Fast and Powerful yet Simple to Use Summarise

summarise_plus() creates a new aggregated data table with the desired grouping. It can output only the deepest nested combination of the grouping variables (default) or you can also output every possible combination of the grouping variables at once, with just one small change. Besides the normal summary functions like sum, mean or median, you can also calculate their respective weighted version by just setting a weight variable.

Usage

summarise_plus(
  data_frame,
  class = NULL,
  values,
  statistics = c("sum", "freq"),
  formats = c(),
  types = c(),
  weight = NULL,
  nesting = "deepest",
  merge_back = FALSE,
  na.rm = FALSE,
  monitor = FALSE,
  notes = TRUE
)

Arguments

data_frame

A data frame to summarise.

class

A vector containing all grouping variables.

values

A vector containing all variables that should be summarised.

statistics

Available functions:

"sum" -> Weighted and unweighted sum
"sum_wgt" -> Sum of all weights
"freq" -> Unweighted frequency
"freq_g0" -> Unweighted frequency of all values greater than zero
"pct_group" -> Weighted and unweighted percentages within the respective group
"pct_total" -> Weighted and unweighted percentages compared to the grand total
"mean" -> Weighted and unweighted mean
"median" -> Weighted and unweighted median
"mode" -> Weighted and unweighted mode
"min" -> Minimum
"max" -> Maximum
"sd" -> Weighted and unweighted standard deviation
"variance" -> Weighted and unweighted standard variance
"first" -> First value
"last" -> Last value
"pn" -> Weighted and unweighted percentiles (any p1, p2, p3, ... possible)
"missing" -> Missings generated by the value variables

formats

A list in which is specified which formats should be applied to which class variables.

types

A character vector specifying the different combinations of group variables which should be computed when using nesting = "all". If left empty all possible combinations will be computed.

weight

Put in a weight variable to compute weighted results.

nesting

The predefined value is "deepest" meaning that only the fully nested version of all class variables will be computed. If set to "all", all possible combinations will be computed in one data table. The option "single" only outputs the ungrouped summary of all class variables in one data table.

merge_back

Newly summarised variables can be merged back to the original data frame if TRUE. Only works if nested = "deepest and no formats are defined.

na.rm

FALSE by default. If TRUE removes all NA values from the class variables.

monitor

FALSE by default. If TRUE outputs two charts to visualize the functions time consumption.

notes

TRUE by default. Prints notifications about NA values produced by class variables during summarise.

Value

Returns a summarised data table.

Details

summarise_plus() is based on the 'SAS' procedure Proc Summary, which provides efficient and readable ways to perform complex aggregations.

Normally you would compute new categorical variables beforehand - probably even in different forms, if you wanted to have different categorizations - and bloat up the data set. After all this recoding footwork you could finally use multiple summaries to compute all the stats you need to then put them back together. With this function this is no more necessary.

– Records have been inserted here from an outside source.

theorem State.plainAt_of_ramAt (s : State) (a : Word) (h : s.ramAt a = true) : s.plainAt a = true :=
  (s.plainAt_iff a).mpr (.inl ((s.ramAt_iff a).mp h))

theorem State.busValue_plain (s : State) (a : Word) (h : s.plainAt a = true) : s.busValue a = s.byteAt a := by
  rcases (s.plainAt_iff a).mp h with h | h <;> simp [State.busValue, h]

/-- A read of plain memory answers the byte held and changes nothing but the log. -/
theorem State.busRead_plain (s : State) (a : Word) (h : s.plainAt a = true) :
    s.busRead a = (s.byteAt a, { s with ports := s.ports ++ [.busRead a (s.byteAt a)] }) := by
  rw [State.busRead_eq, s.busValue_plain a h]
  rcases (s.plainAt_iff a).mp h with h | h <;> simp [h]

section
variable (s : State) (a : Word) (v : Byte)
@[simp] theorem State.busWrite_regs : (s.busWrite a v).regs = s.regs := by
  simp only [State.busWrite]; split <;> rfl
@[simp] theorem State.busWrite_pc : (s.busWrite a v).pc = s.pc := by
  simp only [State.busWrite]; split <;> rfl
@[simp] theorem State.busWrite_sp : (s.busWrite a v).sp = s.sp := by
  simp only [State.busWrite]; split <;> rfl
@[simp] theorem State.busWrite_ime : (s.busWrite a v).ime = s.ime := by
  simp only [State.busWrite]; split <;> rfl
@[simp] theorem State.busWrite_halted : (s.busWrite a v).halted = s.halted := by
  simp only [State.busWrite]; split <;> rfl
@[simp] theorem State.busWrite_elapsedCycles : (s.busWrite a v).elapsedCycles = s.elapsedCycles := by
  simp only [State.busWrite]; split <;> rfl
@[simp] theorem State.busWrite_busMap : (s.busWrite a v).busMap = s.busMap := by
  simp only [State.busWrite]; split <;> rfl
@[simp] theorem State.busWrite_cfg : (s.busWrite a v).cfg = s.cfg := by
  simp only [State.busWrite]; split <;> rfl
@[simp] theorem State.busWrite_inputs : (s.busWrite a v).inputs = s.inputs := by
  simp only [State.busWrite]; split <;> rfl
@[simp] theorem State.busWrite_fresh : (s.busWrite a v).fresh = s.fresh := by
  simp only [State.busWrite]; split <;> rfl
@[simp] theorem State.busWrite_ports : (s.busWrite a v).ports = s.ports ++ [.busWrite a v] := by
  simp only [State.busWrite]; split <;> rfl

/-- A write changes memory only at its own address, and only where RAM is mapped. -/
theorem State.busWrite_mem :
    (s.busWrite a v).mem = if s.kindAt a = .ram then Memory.write s.mem a.toNat v else s.mem := by
  simp only [State.busWrite]; split <;> simp_all

/-- A write reaches `requestedFlags` only where the Bus maps that register. -/
theorem State.busWrite_requestedFlags :
    (s.busWrite a v).requestedFlags = if s.kindAt a = .intRequest then v else s.requestedFlags := by
  simp only [State.busWrite]; split <;> simp_all

/-- A write reaches `enabledMask` only where the Bus maps that register. -/
theorem State.busWrite_enabledMask :
    (s.busWrite a v).enabledMask = if s.kindAt a = .intEnable then v else s.enabledMask := by
  simp only [State.busWrite]; split <;> simp_all
end
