/-- A call that is not gated and does not reach the duration fetches the opcode and counts. -/
theorem cycle_of_in_flight (s : State) (hg : s.gated = false)
    (hd : s.elapsedCycles + 1 < (s.cfg.itab.lookup s.opcodeAnswer).duration) : cycle s = .next s.fetchOpcode.2 := by
  have hop : s.fetchOpcode.1 = s.opcodeAnswer := (s.fetch_eq 0).1
  have hcount : s.fetchOpcode.2.elapsedCycles = s.elapsedCycles + 1 := by rw [State.fetchOpcode_eq]
  have hg' : ¬ (s.halted && s.cfg.haltGatesCycle) = true := by simpa [State.gated] using hg
  simp only [cycle, if_neg hg', hop, hcount, if_pos hd]

/-- Settles O34: the state in which the call ends is that of the opcode fetch. -/
theorem inFlightTick : Obligations.InFlightTick := by
  intro s hg hd
  rw [cycle_of_in_flight s hg hd, State.fetchOpcode_eq]

theorem State.gated_of_no_gate (s : State) (h : s.cfg.haltGatesCycle = false) : s.gated = false := by
  simp [State.gated, h]

/-- Settles O36: without the gate the in-flight call is the same for either value of `halted`, which it keeps. -/
theorem haltGate : Obligations.HaltGate := by
  refine ⟨fun s hh hc => cycle_of_gated s (by simp [State.gated, hh, hc]), fun s hc hd => ?_⟩
  have hflipped := inFlightTick { s with halted := !s.halted } (State.gated_of_no_gate _ hc) hd
  exact ⟨_, inFlightTick s (s.gated_of_no_gate hc) hd, rfl, rfl, hflipped⟩

/-! ### `cycle` with completion (40 R70-R73) -/

/-- Three bytes decode, by the length of the first, to the instruction of as many of them (30 R54). -/
theorem decode_three_bytes_cases (t : Table) (op lo hi : Byte) (i : Instr) (rest : List Byte)
    (h : decode t [op, lo, hi] = .ok (i, rest)) :
    ((t.lookup op).length = 1 ∧ i = if t.bindsFixture op then fixtureL1 op else .opL1 op) ∨
    ((t.lookup op).length = 2 ∧ i = if t.bindsFixture op then fixtureL2 op lo else .opL2 op lo) ∨
    ((t.lookup op).length = 3 ∧ i = if t.bindsFixture op then fixtureL3 op lo hi else .opL3 op lo hi) := by
  obtain ⟨_, ⟨hl, hbs, hi⟩ | ⟨hl, _, hbs, hi⟩ | ⟨hl, _, _, hbs, hi⟩⟩ := decode_cases _ _ _ _ h
  all_goals cases hbs
  · exact .inl ⟨hl, hi⟩
  · exact .inr (.inl ⟨hl, hi⟩)
  · exact .inr (.inr ⟨hl, hi⟩)

section
variable (s : State) (i : Instr) (rest : List Byte)
  (h : decode s.cfg.itab [s.opcodeAnswer, s.lowAnswer, s.highAnswer] = .ok (i, rest))
include h

/-- The instruction that the Bus's answers decode to is the one that the bytes of its length decode to, the only bytes a
completion reads (30 R54). -/
theorem completionTick_of_decode :
    completionTick s.opcodeAnswer s.fetchOpcode.2 =
      exec i (s.answered (s.cfg.itab.lookup s.opcodeAnswer).length) := by
  have hcfg : s.fetchOpcode.2.cfg = s.cfg := by rw [State.fetchOpcode_eq]
  simp only [completionTick, hcfg, (s.fetch_eq _).2]
  obtain ⟨hl, rfl⟩ | ⟨hl, rfl⟩ | ⟨hl, rfl⟩ := decode_three_bytes_cases _ _ _ _ _ _ h
  · simp [hl, decode_length1 _ _ _ hl]
  · simp [hl, decode_length2 _ _ _ _ hl]
  · simp [hl, decode_length3 _ _ _ _ _ hl]

/-- A decoded instruction completes as the descriptor of its opcode says, under FT's name or its class's (40 R71-R73). -/
theorem exec_of_decode (t : State) (ht : t.cfg = s.cfg) :
    exec i t =
      let d := s.cfg.itab.lookup s.opcodeAnswer
      .next (completeInstr (effectOf d.effect (s.operandAnswer d.length)) (s.operandAnswer d.length) d.length
        d.advancesProgramCounter t) := by
  rw [← ht] at h ⊢
  obtain ⟨hl, rfl⟩ | ⟨hl, rfl⟩ | ⟨hl, rfl⟩ := decode_three_bytes_cases _ _ _ _ _ _ h
  all_goals simp only [hl]
  · exact exec_decoded_length1 _ t hl
  · exact exec_decoded_length2 _ t _
  · exact exec_decoded_length3 _ _ _ t

theorem cycle_of_decode (hg : s.gated = false)
    (hd : (s.cfg.itab.lookup s.opcodeAnswer).duration ≤ s.elapsedCycles + 1) :
    cycle s = exec i (s.answered (s.cfg.itab.lookup s.opcodeAnswer).length) :=
  (cycle_of_duration_reached s hg hd).trans (completionTick_of_decode s i rest h)
end

theorem State.answered_cfg (s : State) (n : Nat) : (s.answered n).cfg = s.cfg := by
  simp only [State.answered, State.afterFetch, State.afterRead]
  repeat' split
  all_goals rfl

/-- Settles O57: under the contract the answers decode, and what they decode to completes as the descriptor says. -/
theorem completionTickOnAnyBus : Obligations.CompletionTickOnAnyBus := by
  intro s hg hok d hd u
  obtain ⟨i, rest, hdec⟩ := decodeIsTotal _ _ s.opcodeAnswer s.lowAnswer s.highAnswer [] hok
  rw [cycle_of_decode s i rest hdec hg hd, exec_of_decode s i rest hdec _ (s.answered_cfg _)]
  exact congrArg Host.Outcome.next (completeInstr_eq _ _ _ _ _)

/-! ### Plain memory (20 R40) -/

section
variable (s : State)

theorem State.opcodeAnswer_plain (h : s.plainAt s.pc = true) : s.opcodeAnswer = s.byteAt s.pc := s.busValue_plain _ h

theorem State.lowAnswer_plain (h : s.plainAt s.pc = true) (hlow : s.plainAt (s.pc + 1) = true) :
    s.lowAnswer = s.byteAt (s.pc + 1) := by
  rw [State.lowAnswer, s.afterRead_plain _ h, s.busValue_plain _ hlow]

theorem State.plainAt_pc_of_plainFetch (n : Nat) (h : s.plainFetch n = true) : s.plainAt s.pc = true := by
  simp only [State.plainFetch, Bool.and_eq_true] at h
  exact h.1.1

theorem State.lookup_opcodeAnswer_plain (h : s.plainAt s.pc = true) :
    s.cfg.itab.lookup s.opcodeAnswer = s.descriptorAt := by
  rw [s.opcodeAnswer_plain h]
  rfl

theorem State.plainFetch_length2_iff :
    s.plainFetch 2 = true ↔ s.plainAt s.pc = true ∧ s.plainAt (s.pc + 1) = true := by
  simp [State.plainFetch]

section
variable (n : Nat) (h : s.plainFetch n = true)
include h

/-- On plain memory the Bus's answers form the operand in memory. -/
theorem State.operandAnswer_plain : s.operandAnswer n = s.operandAt n := by
  simp only [State.operandAnswer, State.operandAt]
  split_ifs with h2 h3
  · subst h2
    obtain ⟨hpc, hlow⟩ := s.plainFetch_length2_iff.mp h
    rw [s.lowAnswer_plain hpc hlow]
  · subst h3
    obtain ⟨-, vlow, vhigh⟩ := s.answers_length3_plain h
    rw [vlow, vhigh]
  · rfl

/-- On plain memory the reads of an instruction change nothing but the log. -/
theorem State.answered_plain : s.answered n = s.fetched n := by
  have hpc := s.plainAt_pc_of_plainFetch n h
  have vop := s.opcodeAnswer_plain hpc
  by_cases h3 : n = 3
  · subst h3
    exact s.answered_length3_plain h
  by_cases h2 : n = 2
  · subst h2
    obtain ⟨-, hlow⟩ := s.plainFetch_length2_iff.mp h
    have hafter : s.afterFetch 2 = s := by
      show (s.afterRead s.pc).afterRead (s.pc + 1) = s
      rw [s.afterRead_plain _ hpc, s.afterRead_plain _ hlow]
    simp [State.answered, State.fetched, hafter, State.answerPorts, State.opcodePorts, State.operandPorts, vop,
      s.lowAnswer_plain hpc hlow]
  · have hafter : s.afterFetch n = s := by
      rw [State.afterFetch, if_neg h2, if_neg h3, s.afterRead_plain _ hpc]
    simp [State.answered, State.fetched, hafter, State.answerPorts, State.opcodePorts, State.operandPorts, vop, h2, h3]
end

theorem State.plainFetch_of_length3 (n : Nat) (h : s.plainFetch 3 = true) : s.plainFetch n = true := by
  obtain ⟨hop, hlow, hhigh⟩ := s.plainFetch_length3_iff.mp h
  simp only [State.plainFetch, hop, hlow, hhigh, Bool.or_true, Bool.and_true]
end
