-- ==== Sys2Proof/Syntax.lean ====
section
/-! DEFINITION. The Decoded Instruction (spec/30_encoding.md R76): one constructor per row of spec/opcode_table.json,
"each carrying only the operand fields its semantics require". -/

namespace Sys2Proof

/-- The 23 instructions (R2, R76). `imm` is the 32-bit value the decoder delivers: sign-extended for the I-type
(R64), already shifted for the U-type (R65). -/
inductive Instr
  | lui   (rd : RegIdx) (imm : Word)
  | auipc (rd : RegIdx) (imm : Word)
  | addi  (rd rs1 : RegIdx) (imm : Word)
  | slti  (rd rs1 : RegIdx) (imm : Word)
  | sltiu (rd rs1 : RegIdx) (imm : Word)
  | xori  (rd rs1 : RegIdx) (imm : Word)
  | ori   (rd rs1 : RegIdx) (imm : Word)
  | andi  (rd rs1 : RegIdx) (imm : Word)
  | slli  (rd rs1 : RegIdx) (shamt : Shamt)
  | srli  (rd rs1 : RegIdx) (shamt : Shamt)
  | srai  (rd rs1 : RegIdx) (shamt : Shamt)
  | add   (rd rs1 rs2 : RegIdx)
  | sub   (rd rs1 rs2 : RegIdx)
  | sll   (rd rs1 rs2 : RegIdx)
  | slt   (rd rs1 rs2 : RegIdx)
  | sltu  (rd rs1 rs2 : RegIdx)
  | xor   (rd rs1 rs2 : RegIdx)
  | srl   (rd rs1 rs2 : RegIdx)
  | sra   (rd rs1 rs2 : RegIdx)
  | or    (rd rs1 rs2 : RegIdx)
  | and   (rd rs1 rs2 : RegIdx)
  | jalr  (rd rs1 : RegIdx) (imm : Word)
  | fence
deriving DecidableEq, Repr

namespace Instr

/-- The row's mnemonic, as spec/opcode_table.json spells it. -/
def mnemonic : Instr → String
  | .lui _ _ => "LUI"
  | .auipc _ _ => "AUIPC"
  | .addi _ _ _ => "ADDI"
  | .slti _ _ _ => "SLTI"
  | .sltiu _ _ _ => "SLTIU"
  | .xori _ _ _ => "XORI"
  | .ori _ _ _ => "ORI"
  | .andi _ _ _ => "ANDI"
  | .slli _ _ _ => "SLLI"
  | .srli _ _ _ => "SRLI"
  | .srai _ _ _ => "SRAI"
  | .add _ _ _ => "ADD"
  | .sub _ _ _ => "SUB"
  | .sll _ _ _ => "SLL"
  | .slt _ _ _ => "SLT"
  | .sltu _ _ _ => "SLTU"
  | .xor _ _ _ => "XOR"
  | .srl _ _ _ => "SRL"
  | .sra _ _ _ => "SRA"
  | .or _ _ _ => "OR"
  | .and _ _ _ => "AND"
  | .jalr _ _ _ => "JALR"
  | .fence => "FENCE"

/-- The destination register: every instruction but FENCE has one (10_state.md section 2). -/
def rd? : Instr → Option RegIdx
  | .lui rd _ => some rd
  | .auipc rd _ => some rd
  | .addi rd _ _ => some rd
  | .slti rd _ _ => some rd
  | .sltiu rd _ _ => some rd
  | .xori rd _ _ => some rd
  | .ori rd _ _ => some rd
  | .andi rd _ _ => some rd
  | .slli rd _ _ => some rd
  | .srli rd _ _ => some rd
  | .srai rd _ _ => some rd
  | .add rd _ _ => some rd
  | .sub rd _ _ => some rd
  | .sll rd _ _ => some rd
  | .slt rd _ _ => some rd
  | .sltu rd _ _ => some rd
  | .xor rd _ _ => some rd
  | .srl rd _ _ => some rd
  | .sra rd _ _ => some rd
  | .or rd _ _ => some rd
  | .and rd _ _ => some rd
  | .jalr rd _ _ => some rd
  | .fence => none

/-- The first source register: all but LUI, AUIPC and FENCE have one (10_state.md section 2). -/
def rs1? : Instr → Option RegIdx
  | .lui _ _ => none
  | .auipc _ _ => none
  | .addi _ rs1 _ => some rs1
  | .slti _ rs1 _ => some rs1
  | .sltiu _ rs1 _ => some rs1
  | .xori _ rs1 _ => some rs1
  | .ori _ rs1 _ => some rs1
  | .andi _ rs1 _ => some rs1
  | .slli _ rs1 _ => some rs1
  | .srli _ rs1 _ => some rs1
  | .srai _ rs1 _ => some rs1
  | .add _ rs1 _ => some rs1
  | .sub _ rs1 _ => some rs1
  | .sll _ rs1 _ => some rs1
  | .slt _ rs1 _ => some rs1
  | .sltu _ rs1 _ => some rs1
  | .xor _ rs1 _ => some rs1
  | .srl _ rs1 _ => some rs1
  | .sra _ rs1 _ => some rs1
  | .or _ rs1 _ => some rs1
  | .and _ rs1 _ => some rs1
  | .jalr _ rs1 _ => some rs1
  | .fence => none

/-- The second source register: the ten register-register instructions only (10_state.md section 2). -/
def rs2? : Instr → Option RegIdx
  | .lui _ _ => none
  | .auipc _ _ => none
  | .addi _ _ _ => none
  | .slti _ _ _ => none
  | .sltiu _ _ _ => none
  | .xori _ _ _ => none
  | .ori _ _ _ => none
  | .andi _ _ _ => none
  | .slli _ _ _ => none
  | .srli _ _ _ => none
  | .srai _ _ _ => none
  | .add _ _ rs2 => some rs2
  | .sub _ _ rs2 => some rs2
  | .sll _ _ rs2 => some rs2
  | .slt _ _ rs2 => some rs2
  | .sltu _ _ rs2 => some rs2
  | .xor _ _ rs2 => some rs2
  | .srl _ _ rs2 => some rs2
  | .sra _ _ rs2 => some rs2
  | .or _ _ rs2 => some rs2
  | .and _ _ rs2 => some rs2
  | .jalr _ _ _ => none
  | .fence => none

/-- The I-type immediate (R64), of the seven instructions that have one. -/
def immI? : Instr → Option Word
  | .lui _ _ => none
  | .auipc _ _ => none
  | .addi _ _ imm => some imm
  | .slti _ _ imm => some imm
  | .sltiu _ _ imm => some imm
  | .xori _ _ imm => some imm
  | .ori _ _ imm => some imm
  | .andi _ _ imm => some imm
  | .slli _ _ _ => none
  | .srli _ _ _ => none
  | .srai _ _ _ => none
  | .add _ _ _ => none
  | .sub _ _ _ => none
  | .sll _ _ _ => none
  | .slt _ _ _ => none
  | .sltu _ _ _ => none
  | .xor _ _ _ => none
  | .srl _ _ _ => none
  | .sra _ _ _ => none
  | .or _ _ _ => none
  | .and _ _ _ => none
  | .jalr _ _ imm => some imm
  | .fence => none

/-- The U-type immediate (R65), of LUI and AUIPC. -/
def immU? : Instr → Option Word
  | .lui _ imm => some imm
  | .auipc _ imm => some imm
  | .addi _ _ _ => none
  | .slti _ _ _ => none
  | .sltiu _ _ _ => none
  | .xori _ _ _ => none
  | .ori _ _ _ => none
  | .andi _ _ _ => none
  | .slli _ _ _ => none
  | .srli _ _ _ => none
  | .srai _ _ _ => none
  | .add _ _ _ => none
  | .sub _ _ _ => none
  | .sll _ _ _ => none
  | .slt _ _ _ => none
  | .sltu _ _ _ => none
  | .xor _ _ _ => none
  | .srl _ _ _ => none
  | .sra _ _ _ => none
  | .or _ _ _ => none
  | .and _ _ _ => none
  | .jalr _ _ _ => none
  | .fence => none

/-- The shift amount (R66), of the three immediate shifts. -/
def shamt? : Instr → Option Shamt
  | .lui _ _ => none
  | .auipc _ _ => none
  | .addi _ _ _ => none
  | .slti _ _ _ => none
  | .sltiu _ _ _ => none
  | .xori _ _ _ => none
  | .ori _ _ _ => none
  | .andi _ _ _ => none
  | .slli _ _ shamt => some shamt
  | .srli _ _ shamt => some shamt
  | .srai _ _ shamt => some shamt
  | .add _ _ _ => none
  | .sub _ _ _ => none
  | .sll _ _ _ => none
  | .slt _ _ _ => none
  | .sltu _ _ _ => none
  | .xor _ _ _ => none
  | .srl _ _ _ => none
  | .sra _ _ _ => none
  | .or _ _ _ => none
  | .and _ _ _ => none
  | .jalr _ _ _ => none
  | .fence => none

/-- The same instruction with another destination register (FENCE has none and stays as it is). -/
def withRd (rd : RegIdx) : Instr → Instr
  | .lui _ imm => .lui rd imm
  | .auipc _ imm => .auipc rd imm
  | .addi _ rs1 imm => .addi rd rs1 imm
  | .slti _ rs1 imm => .slti rd rs1 imm
  | .sltiu _ rs1 imm => .sltiu rd rs1 imm
  | .xori _ rs1 imm => .xori rd rs1 imm
  | .ori _ rs1 imm => .ori rd rs1 imm
  | .andi _ rs1 imm => .andi rd rs1 imm
  | .slli _ rs1 shamt => .slli rd rs1 shamt
  | .srli _ rs1 shamt => .srli rd rs1 shamt
  | .srai _ rs1 shamt => .srai rd rs1 shamt
  | .add _ rs1 rs2 => .add rd rs1 rs2
  | .sub _ rs1 rs2 => .sub rd rs1 rs2
  | .sll _ rs1 rs2 => .sll rd rs1 rs2
  | .slt _ rs1 rs2 => .slt rd rs1 rs2
  | .sltu _ rs1 rs2 => .sltu rd rs1 rs2
  | .xor _ rs1 rs2 => .xor rd rs1 rs2
  | .srl _ rs1 rs2 => .srl rd rs1 rs2
  | .sra _ rs1 rs2 => .sra rd rs1 rs2
  | .or _ rs1 rs2 => .or rd rs1 rs2
  | .and _ rs1 rs2 => .and rd rs1 rs2
  | .jalr _ rs1 imm => .jalr rd rs1 imm
  | .fence => .fence

end Instr

end Sys2Proof
end

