-- ==== Sys2Proof/Machine/State.lean ====
section
/-! DEFINITION. The architectural state (spec/10_state.md R10): registers, program counter, byte storage, fault latch,
and the configuration they are read with (spec/00_scope.md R6); the state after reset (spec/70_reset_and_hazards.md
R226). -/

namespace Sys2Proof.Machine

/-- A fault of the hardware (R190: "The complete set of faults"). Inside a step a fault is TAKEN: the step answers a next
state whose latch holds it (R195), so no step answers `.fault`; the router's write port does (`memWrite`). -/
inductive Fault
  /-- The decoder, in a step: the word matches no row of the opcode map (R191). Taken as a next state. Safe. -/
  | decodeFault (word : Word)
  /-- The bus, for a fetch or at the data port: the access starts at `addr` in no region, or crosses its region's
  end (R192). Taken as a next state by a step, answered by `memRead` and `memWrite` at the port. Safe. -/
  | addressFault (addr : Word)
  /-- The bus, at the write port only: `addr` is in a read-only region (R193). No step raises it. Safe. -/
  | writeProtectFault (addr : Word)
  /-- The register file's defensive fault (R194): never raised, an index is 5 bits. It stands here because the source's
  taxonomy lists it (D20). Safe. -/
  | registerIndexFault
deriving DecidableEq, Repr

/-- Why the model gives no answer. -/
inductive Refusal
  /-- Raised by an arm of `exec` for an instruction without a meaning; no arm does so now. Safe. -/
  | notModelled (mnemonic : String)
  /-- Raised by `powerUp` and `assertReset`: the configuration breaks a constraint of R6 or R31, and the spec makes no
  claim about such a machine (U2, U4). Safe. -/
  | illFormedConfiguration
deriving DecidableEq, Repr

/-- The `kind` field of the fault record: the names of R190. -/
inductive FaultKind
  | decodeFault
  | addressFault
  | writeProtectFault
  | registerIndexFault
deriving DecidableEq, Repr

/-- `fault_rec` (R196): a field the fault has no value for is absent (C6). -/
structure FaultRec where
  kind : FaultKind
  pc   : Word
  addr : Option Word
  word : Option Word
deriving DecidableEq, Repr

/-- Byte storage: the cells of all regions, by absolute address, strictly rising, without the bytes that equal
`Memory.unlisted`. -/
abbrev Memory := List Host.Cell

/-- What a byte that no cell lists holds: zero, as the spec gives it for a read-write region (R223) and for a read-only
region without an image (R224). -/
abbrev Memory.unlisted : Byte := 0#8

/-- The machine's state. `regs` holds x1 to x31, in that order; x0 has no storage (R10). `latch` is the fault latch
(R20): `none` is `halted = 0`; `some rec` is `halted = 1` with `fault_rec = rec`. `cfg` never changes. -/
structure State where
  cfg   : Config
  regs  : Vector Word 31
  pc    : Word
  mem   : Memory
  latch : Option FaultRec
deriving DecidableEq, Repr

/-- The bit `halted` (R20). -/
def State.halted (s : State) : Bool := s.latch.isSome

/-- The machine right after reset in the source's example configuration, with no ROM image (R226): the pc at the base of
the executable region, every byte zero, not halted. The registers hold that configuration's XREG_INIT, which is zero by
DESIGN CHOICE (notes/assumptions/1.md). -/
def State.reset : State where
  cfg   := Config.example1
  regs  := Config.example1.xregInit
  pc    := 0x00001000#32
  mem   := []
  latch := none

end Sys2Proof.Machine
end

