-- ==== Sys2Proof/Machine/Dispatch.lean ====
section
/-! DEFINITION. One arm per instruction, each a direct call of its meaning (spec/00_scope.md R2). -/

namespace Sys2Proof.Machine

def exec (i : Instr) (s : State) : Host.Outcome State Fault Refusal :=
  match i with
  | .lui rd imm => Sys2Proof.Machine.execLui rd imm s
  | .auipc rd imm => Sys2Proof.Machine.execAuipc rd imm s
  | .addi rd rs1 imm => Sys2Proof.Machine.execAddi rd rs1 imm s
  | .slti rd rs1 imm => Sys2Proof.Machine.execSlti rd rs1 imm s
  | .sltiu rd rs1 imm => Sys2Proof.Machine.execSltiu rd rs1 imm s
  | .xori rd rs1 imm => Sys2Proof.Machine.execXori rd rs1 imm s
  | .ori rd rs1 imm => Sys2Proof.Machine.execOri rd rs1 imm s
  | .andi rd rs1 imm => Sys2Proof.Machine.execAndi rd rs1 imm s
  | .slli rd rs1 shamt => Sys2Proof.Machine.execSlli rd rs1 shamt s
  | .srli rd rs1 shamt => Sys2Proof.Machine.execSrli rd rs1 shamt s
  | .srai rd rs1 shamt => Sys2Proof.Machine.execSrai rd rs1 shamt s
  | .add rd rs1 rs2 => Sys2Proof.Machine.execAdd rd rs1 rs2 s
  | .sub rd rs1 rs2 => Sys2Proof.Machine.execSub rd rs1 rs2 s
  | .sll rd rs1 rs2 => Sys2Proof.Machine.execSll rd rs1 rs2 s
  | .slt rd rs1 rs2 => Sys2Proof.Machine.execSlt rd rs1 rs2 s
  | .sltu rd rs1 rs2 => Sys2Proof.Machine.execSltu rd rs1 rs2 s
  | .xor rd rs1 rs2 => Sys2Proof.Machine.execXor rd rs1 rs2 s
  | .srl rd rs1 rs2 => Sys2Proof.Machine.execSrl rd rs1 rs2 s
  | .sra rd rs1 rs2 => Sys2Proof.Machine.execSra rd rs1 rs2 s
  | .or rd rs1 rs2 => Sys2Proof.Machine.execOr rd rs1 rs2 s
  | .and rd rs1 rs2 => Sys2Proof.Machine.execAnd rd rs1 rs2 s
  | .jalr rd rs1 imm => Sys2Proof.Machine.execJalr rd rs1 imm s
  | .fence => Sys2Proof.Machine.execFence s

end Sys2Proof.Machine
end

In summarise_plus() you put in the original data frame and let the recoding happen via format containers. This is very efficient, since new variables and categories are only created just before the summarise happens.

Additionally you can specify whether you only want to produce the all nested version of all group variables or whether you want to produce every possible combination in one go. All with a single option.

The function is optimized to always take the fastest route, depending on the options specified.

Examples

# Example formats
age. <- discrete_format(
    "Total"          = 0:100,
    "under 18"       = 0:17,
    "18 to under 25" = 18:24,
    "25 to under 55" = 25:54,
    "55 to under 65" = 55:64,
    "65 and older"   = 65:100)

sex. <- discrete_format(
    "Total"  = 1:2,
    "Male"   = 1,
    "Female" = 2)

income. <- interval_format(
    "Total"              = 0:99999,
    "below 500"          = 0:499,
    "500 to under 1000"  = 500:999,
    "1000 to under 2000" = 1000:1999,
    "2000 and more"      = 2000:99999)

# Example data frame
my_data <- dummy_data(1000)

# Call function
all_nested <- my_data |>
    summarise_plus(class      = c(year, sex, age),
                   values     = income,
                   statistics = c("sum", "pct_group", "pct_total", "sum_wgt", "freq"),
                   formats    = list(sex = sex., age = age.),
                   weight     = weight,
                   nesting    = "deepest",
                   na.rm      = TRUE)

all_possible <- my_data |>
    summarise_plus(class      = c(year, sex, age, income),
                   values     = c(probability),
                   statistics = c("sum", "p1", "p99", "min", "max", "freq", "freq_g0"),
                   formats    = list(sex    = sex.,
                                     age    = age.,
                                     income = income.),
                   weight     = weight,
                   nesting    = "all",
                   na.rm      = TRUE)

# Formats can also be passed as characters
single <- my_data |>
    summarise_plus(class      = c(year, age, sex),
                   values     = weight,
                   statistics = c("sum", "mean"),
                   formats    = list(sex = "sex.", age = "age."),
                   nesting    = "single")

merge_back <- my_data |>
    summarise_plus(class      = c(year, age, sex),
                   values     = weight,
                   statistics = c("sum", "mean"),
                   nesting    = "deepest",
                   merge_back = TRUE)

certain_types <- my_data |>
    summarise_plus(class      = c(year, sex, age),
                   values     = c(probability),
                   statistics = c("sum", "mean", "freq"),
                   formats    = list(sex = sex.,
                                     age = age.),
                   types      = c("year", "year + age", "age + sex"),
                   weight     = weight,
                   nesting    = "all",
                   na.rm      = TRUE)